### [Task goal]
Restate word for word every line from the top of the data below down through the line that holds "theorem wf_nil : Memory.wf".

Given information Block Start

-- ==== Sys2Proof/Laws/Memory.lean ====
section
/-!
SUPPORT. The laws of the framebuffer space and the index cache: a read after a write, and that every memory operation keeps the
canonical form (log 1).
-/

namespace Sys2Proof.Machine

theorem wf_nil : Memory.wf [] := ⟨List.Pairwise.nil, by simp⟩

theorem wf_cons {b : Nat} {w : Byte} {rest : Memory} :
    Memory.wf ((b, w) :: rest) ↔ (∀ c ∈ rest, b < c.1) ∧ w ≠ fbDefault ∧ Memory.wf rest := by
  simp only [Memory.wf, List.pairwise_cons, List.forall_mem_cons]
  tauto

theorem mem_fbErase {m : Memory} {a : Nat} {c : Host.Cell} : c ∈ fbErase m a ↔ c ∈ m ∧ c.1 ≠ a := by
  simp [fbErase]

theorem mem_fbInsert {m : Memory} {a : Nat} {v : Byte} {c : Host.Cell} :
    c ∈ fbInsert m a v ↔ c = (a, v) ∨ c ∈ m := by
  induction m with
  | nil => simp [fbInsert]
  | cons d rest ih =>
    simp only [fbInsert]
    split
    · simp
    · simp only [List.mem_cons, ih]
      tauto

theorem fbErase_wf {m : Memory} (a : Nat) (h : Memory.wf m) : Memory.wf (fbErase m a) :=
  ⟨h.1.filter _, fun c hc => h.2 c (mem_fbErase.mp hc).1⟩

theorem fbInsert_wf {m : Memory} {a : Nat} {v : Byte} (hv : v ≠ fbDefault) (ha : ∀ c ∈ m, c.1 ≠ a)
    (h : Memory.wf m) : Memory.wf (fbInsert m a v) := by
  induction m with
  | nil => exact wf_cons.mpr ⟨by simp, hv, wf_nil⟩
  | cons d rest ih =>
    obtain ⟨b, w⟩ := d
    obtain ⟨hab, hw, hr⟩ := wf_cons.mp h
    have hba : b ≠ a := ha (b, w) (by simp)
    simp only [fbInsert]
    split
    · next hlt =>
      refine wf_cons.mpr ⟨fun c hc => ?_, hv, h⟩
      rcases List.mem_cons.mp hc with rfl | hc
      · exact hlt
      · exact Nat.lt_trans hlt (hab c hc)
    · next hlt =>
      refine wf_cons.mpr ⟨fun c hc => ?_, hw, ih (fun c hc => ha c (by simp [hc])) hr⟩
      rcases mem_fbInsert.mp hc with rfl | hc
      · show b < a
        omega
      · exact hab c hc

/-- A store keeps the canonical form. -/
theorem fbWriteByte_wf {m : Memory} (a : Nat) (v : Byte) (h : Memory.wf m) : Memory.wf (fbWriteByte m a v) := by
  unfold fbWriteByte
  split
  · exact fbErase_wf a h
  · next hv => exact fbInsert_wf hv (fun c hc => (mem_fbErase.mp hc).2) (fbErase_wf a h)

theorem fbRead_fbErase (m : Memory) (a x : Nat) :
    fbRead (fbErase m a) x = if x = a then fbDefault else fbRead m x := by
  induction m with
  | nil => simp [fbErase, fbRead]
  | cons d rest ih =>
    obtain ⟨b, w⟩ := d
    by_cases hba : b = a
    · have he : fbErase ((b, w) :: rest) a = fbErase rest a := by simp [fbErase, hba]
      rw [he, ih]
      simp only [fbRead]
      split
      · rfl
      · rw [if_neg (by omega)]
    · have he : fbErase ((b, w) :: rest) a = (b, w) :: fbErase rest a := by simp [fbErase, hba]
      rw [he]
      simp only [fbRead, ih]
      split
      · rw [if_neg (by omega)]
      · rfl

theorem fbRead_fbInsert {m : Memory} {a : Nat} (v : Byte) (ha : ∀ c ∈ m, c.1 ≠ a) (x : Nat) :
    fbRead (fbInsert m a v) x = if x = a then v else fbRead m x := by
  induction m with
  | nil => rfl
  | cons d rest ih =>
    obtain ⟨b, w⟩ := d
    have hba : b ≠ a := ha (b, w) (by simp)
    simp only [fbInsert]
    split
    · rfl
    · simp only [fbRead, ih fun c hc => ha c (by simp [hc])]
      split
      · rw [if_neg (by omega)]
      · rfl

/-- A read after a store, in every memory: the value at its offset, every other byte as before. -/
@[simp] theorem fbRead_fbWriteByte (m : Memory) (a : Nat) (v : Byte) (x : Nat) :
    fbRead (fbWriteByte m a v) x = if x = a then v else fbRead m x := by
  unfold fbWriteByte
  split
  · next hv => rw [fbRead_fbErase, hv]
  · rw [fbRead_fbInsert v (fun c hc => (mem_fbErase.mp hc).2), fbRead_fbErase]
    split <;> rfl

/-- A store inside FB keeps every cell inside FB. -/
theorem fbWriteByte_inside {m : Memory} {bound a : Nat} (v : Byte) (ha : a < bound) (h : ∀ c ∈ m, c.1 < bound) :
    ∀ c ∈ fbWriteByte m a v, c.1 < bound := by
  intro c hc
  unfold fbWriteByte at hc
  split at hc
  · exact h c (mem_fbErase.mp hc).1
  · rcases mem_fbInsert.mp hc with rfl | hc
    · exact ha
    · exact h c (mem_fbErase.mp hc).1

/-- A 16-bit store keeps the canonical form. -/
theorem fbWriteHalf_wf {m : Memory} (off : Nat) (v : Half) (h : Memory.wf m) : Memory.wf (fbWriteHalf m off v) :=
  fbWriteByte_wf _ _ (fbWriteByte_wf _ _ h)

/-- A 16-bit store inside FB keeps every cell inside FB. -/
theorem fbWriteHalf_inside {m : Memory} {bound off : Nat} (v : Half) (ha : off + 2 ≤ bound)
    (h : ∀ c ∈ m, c.1 < bound) : ∀ c ∈ fbWriteHalf m off v, c.1 < bound :=
  fbWriteByte_inside _ (by omega) (fbWriteByte_inside _ (by omega) h)

/-- A read after a 16-bit store, in every memory. -/
theorem fbRead_fbWriteHalf (m : Memory) (off : Nat) (v : Half) (x : Nat) :
    fbRead (fbWriteHalf m off v) x =
      if x = off + 1 then lowByte v else if x = off then highByte v else fbRead m x := by
  simp only [fbWriteHalf, fbRead_fbWriteByte]

@[simp] theorem cacheRead_cacheWrite (cache : Vector Pixel 64) (i : Fin 64) (p : Pixel) (k : Fin 64) :
    cacheRead (cacheWrite cache i p) k = if k = i then p else cacheRead cache k := by
  simp only [cacheRead, cacheWrite, Vector.get_eq_getElem, Vector.getElem_set, Fin.ext_iff, eq_comm]

@[simp] theorem cacheRead_initialIndex (k : Fin 64) : cacheRead initialIndex k = zeroPixel := by
  simp [cacheRead, initialIndex, Vector.get_eq_getElem]

/-- The memory after RESET has the canonical form. -/
theorem reset_fb_wf : Memory.wf State.reset.fb := wf_nil

end Sys2Proof.Machine
end

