/-- One move of the block in status HEADER ends the decode or enters DECODE with an image that fits. -/
theorem header_step_ends_or_enters {s : State} (h : Inv s) (hm : BlockMoves s) (hs : s.status = .header) :
    ∃ t, step s = .next t ∧ (Ended t ∨ t.status = .decode ∧ t.total ≤ s.cfg.fbPixels) := by
  obtain ⟨t, hstep⟩ := blockMoveNeverStops s h hm
  refine ⟨t, hstep, ?_⟩
  cases step_block_effect hm hstep with
  | idle hbusy => exact absurd hs (busy_eq_false.mp hbusy).1
  | headerInvalid | capacityExceeded => exact .inl (.inr rfl)
  | enterDecode _ _ _ hcap => exact .inr ⟨rfl, hcap⟩
  | truncated hdecode | chunk hdecode => cases hs.symm.trans hdecode

/-- Settles O28: each chunk step leaves fewer pixels to come, of at most FB_PIXELS after the header step. -/
theorem decodeTerminates : Obligations.DecodeTerminates := by
  refine fun s h hm => ⟨fun hs => run_decode_ends h hm hs le_rfl, fun hs => ?_⟩
  obtain ⟨t, hstep, hended | ⟨hdecode, hfits⟩⟩ := header_step_ends_or_enters h hm hs
  · exact ⟨1, t, Nat.le_add_left 1 _, run_one hstep, hended⟩
  · obtain ⟨k, u, hk, hrun, hended⟩ := run_decode_ends (invariantKeptByEveryStep s t h hstep)
      ((step_block_effect hm hstep).blockMoves hm) hdecode ((Nat.sub_le _ _).trans hfits)
    exact ⟨k + 1, u, Nat.succ_le_succ hk, (run_succ hstep k).trans hrun, hended⟩

/-! ## The history of emitted pixels (10 R26) -/

theorem lastInSlot_append_singleton (ps : List Pixel) (p : Pixel) (k : Fin 64) :
    lastInSlot (ps ++ [p]) k = if k = slot p then p else lastInSlot ps k := by
  have hslot : hashSum p % 64 = k.val ↔ k = slot p := by rw [Fin.ext_iff, slot_val, eq_comm]
  rw [lastInSlot, List.reverse_append, List.reverse_singleton, List.singleton_append]
  by_cases hk : k = slot p
  · rw [List.find?_cons_of_pos (by simpa using hslot.mpr hk), if_pos hk, Option.getD_some]
  · rw [List.find?_cons_of_neg (by simpa [hslot] using hk), if_neg hk, lastInSlot]

theorem emitted_emitPixel {ps : List Pixel} {s : State} (h : Emitted ps s) (p : Pixel) :
    Emitted (ps ++ [p]) (emitPixel p s) where
  prev := by simp
  index k := by rw [emitPixel_index, cacheRead_cacheWrite, lastInSlot_append_singleton, h.index]
  pixcnt := by simp [h.pixcnt]
  fb n q hq := by
    simp only [emitPixel_fb, fbRead_fbWriteHalf, State.writeOffset, h.pixcnt, highByte_rgb565, lowByte_rgb565]
    rcases Nat.lt_trichotomy n ps.length with hlt | rfl | hgt
    · rw [List.getElem?_append_left hlt] at hq
      obtain ⟨heven, hodd⟩ := h.fb n q hq
      constructor
      · rw [if_neg (by omega), if_neg (by omega), heven]
      · rw [if_neg (by omega), if_neg (by omega), hodd]
    · rw [List.getElem?_concat_length] at hq
      cases hq
      constructor
      · rw [if_neg (by omega), if_pos rfl]
      · rw [if_pos rfl]
    · rw [List.getElem?_eq_none (by rw [List.length_append, List.length_singleton]; omega)] at hq
      cases hq

theorem emitted_emitPixels {ps : List Pixel} {s : State} (h : Emitted ps s) (n : Nat) (p : Pixel) :
    Emitted (ps ++ List.replicate n p) (emitPixels n p s) := by
  induction n generalizing ps s with
  | zero => simpa [emitPixels] using h
  | succ n ih =>
    rw [List.replicate_succ, ← List.singleton_append, ← List.append_assoc]
    exact ih (emitted_emitPixel h p)

/-- The history speaks of four fields only. -/
theorem emitted_of_fields {ps : List Pixel} {s t : State} (h : Emitted ps s) (hprev : t.prev = s.prev)
    (hindex : t.index = s.index) (hpixcnt : t.pixcnt = s.pixcnt) (hfb : t.fb = s.fb) : Emitted ps t where
  prev := hprev.trans h.prev
  index k := by rw [hindex, h.index]
  pixcnt := hpixcnt.trans h.pixcnt
  fb := by rw [hfb]; exact h.fb

/-- Where the decoder state is anew, nothing has been emitted. -/
theorem emitted_nil_of_fresh {s : State} (h : Fresh s) : Emitted [] s := by
  obtain ⟨hprev, hindex, -, -, -, -, -, hpixcnt⟩ := h
  exact ⟨hprev, fun k => by rw [hindex, cacheRead_initialIndex]; rfl, hpixcnt, nofun⟩

theorem emitted_blockEffect {ps : List Pixel} {s t : State} (h : Emitted ps s) (heffect : BlockEffect s t) :
    ∃ qs, Emitted (ps ++ qs) t := by
  cases heffect with
  | @chunk tag n p => exact ⟨List.replicate n p, emitted_of_fields (emitted_emitPixels h n p) rfl rfl rfl rfl⟩
  | _ => exact ⟨[], (List.append_nil ps).symm ▸ emitted_of_fields h rfl rfl rfl rfl⟩

theorem emitted_moveEffect {ps : List Pixel} {s t : State} {m : Move} (h : Emitted ps s) (heffect : MoveEffect s m t) :
    (∃ qs, Emitted (ps ++ qs) t) ∨
    (Emitted [] t ∧ ∃ c, m = .host c ∧ (c = .reset ∨ ∃ input, c = .start input)) := by
  cases heffect with
  | block hblock => exact .inl (emitted_blockEffect h hblock)
  | reset => exact .inr ⟨emitted_nil_of_fresh fresh_reset, _, rfl, .inl rfl⟩
  | start => exact .inr ⟨emitted_nil_of_fresh (fresh_beginDecode _ _), _, rfl, .inr ⟨_, rfl⟩⟩
  | readRegister | readFb | handoff | sinkEnds =>
    exact .inl ⟨[], (List.append_nil ps).symm ▸ emitted_of_fields h rfl rfl rfl rfl⟩

/-- Settles O51. -/
theorem nothingEmittedAtReset : Obligations.NothingEmittedAtReset := emitted_nil_of_fresh fresh_reset

/-- Settles O52: every step is one agent's move, and each effect appends pixels or starts anew. -/
theorem historyKeptByEveryStep : Obligations.HistoryKeptByEveryStep := by
  intro ps s t h hstep
  rcases step_effect hstep with ⟨-, hblock⟩ | ⟨m, ms, hms, hmove⟩
  · exact .inl (emitted_blockEffect h hblock)
  · have h' : Emitted ps { s with schedule := ms } := emitted_of_fields h rfl rfl rfl rfl
    rcases emitted_moveEffect h' hmove with hqs | ⟨hnil, c, rfl, hc⟩
    · exact .inl hqs
    · exact .inr ⟨hnil, c, ms, hms, hc⟩

/-- Where the invariant holds and a pixel has been counted, the header describes an image that FB holds. -/
theorem inv_counts {s : State} (h : Inv s) (hpos : 1 ≤ s.pixcnt) :
    s.pixcnt ≤ s.total ∧ s.total ≤ s.cfg.fbPixels ∧ (s.status = .done → s.pixcnt = s.total) := by
  have hnotFresh (hfresh : Fresh s) : False := by
    obtain ⟨-, -, -, -, -, -, -, hpixcnt⟩ := hfresh
    omega
  cases hs : s.status with
  | idle => exact (hnotFresh (h.idle hs)).elim
  | header => exact (hnotFresh (h.header hs)).elim
  | decode =>
    obtain ⟨⟨-, -, hfits, -⟩, hmore⟩ := h.decode hs
    exact ⟨hmore.le, hfits, nofun⟩
  | done =>
    obtain ⟨⟨-, -, hfits, -⟩, hcount⟩ := h.done hs
    exact ⟨hcount.le, hfits, fun _ => hcount⟩
  | error =>
    have hrecord := h.error hs
    unfold ErrorRecord at hrecord
    split at hrecord
    · exact hrecord.elim
    · exact (hnotFresh hrecord.2).elim
    · obtain ⟨-, ⟨-, -, hfits, -⟩, hmore⟩ := hrecord
      exact ⟨hmore.le, hfits, nofun⟩
    · obtain ⟨-, -, -, -, -, hpixcnt, -, -⟩ := hrecord
      omega

/-- Settles O53: the last pixel emitted is the most recent one in its own slot. -/
theorem cacheLawAndCounts : Obligations.CacheLawAndCounts := by
  intro ps s h hemitted hpos
  rcases List.eq_nil_or_concat ps with rfl | ⟨init, p, rfl⟩
  · have := hemitted.pixcnt
    rw [List.length_nil] at this
    omega
  · rw [List.concat_eq_append] at hemitted ⊢
    have hprev : s.prev = p := by rw [hemitted.prev, List.getLast?_concat, Option.getD_some]
    refine ⟨?_, ?_, inv_counts h hpos⟩
    · rw [hemitted.index, lastInSlot_append_singleton, hprev, if_pos rfl]
    · rw [List.getLast?_concat, hprev]

end Sys2Proof.Machine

Given information Block End

### [Problem solution]
-- ==== Sys2Proof/Laws/Memory.lean ====
section
/-!
SUPPORT. The laws of the framebuffer space and the index cache: a read after a write, and that every memory operation keeps the
canonical form (log 1).
-/

namespace Sys2Proof.Machine

theorem wf_nil : Memory.wf [] := ⟨List.Pairwise.nil, by simp⟩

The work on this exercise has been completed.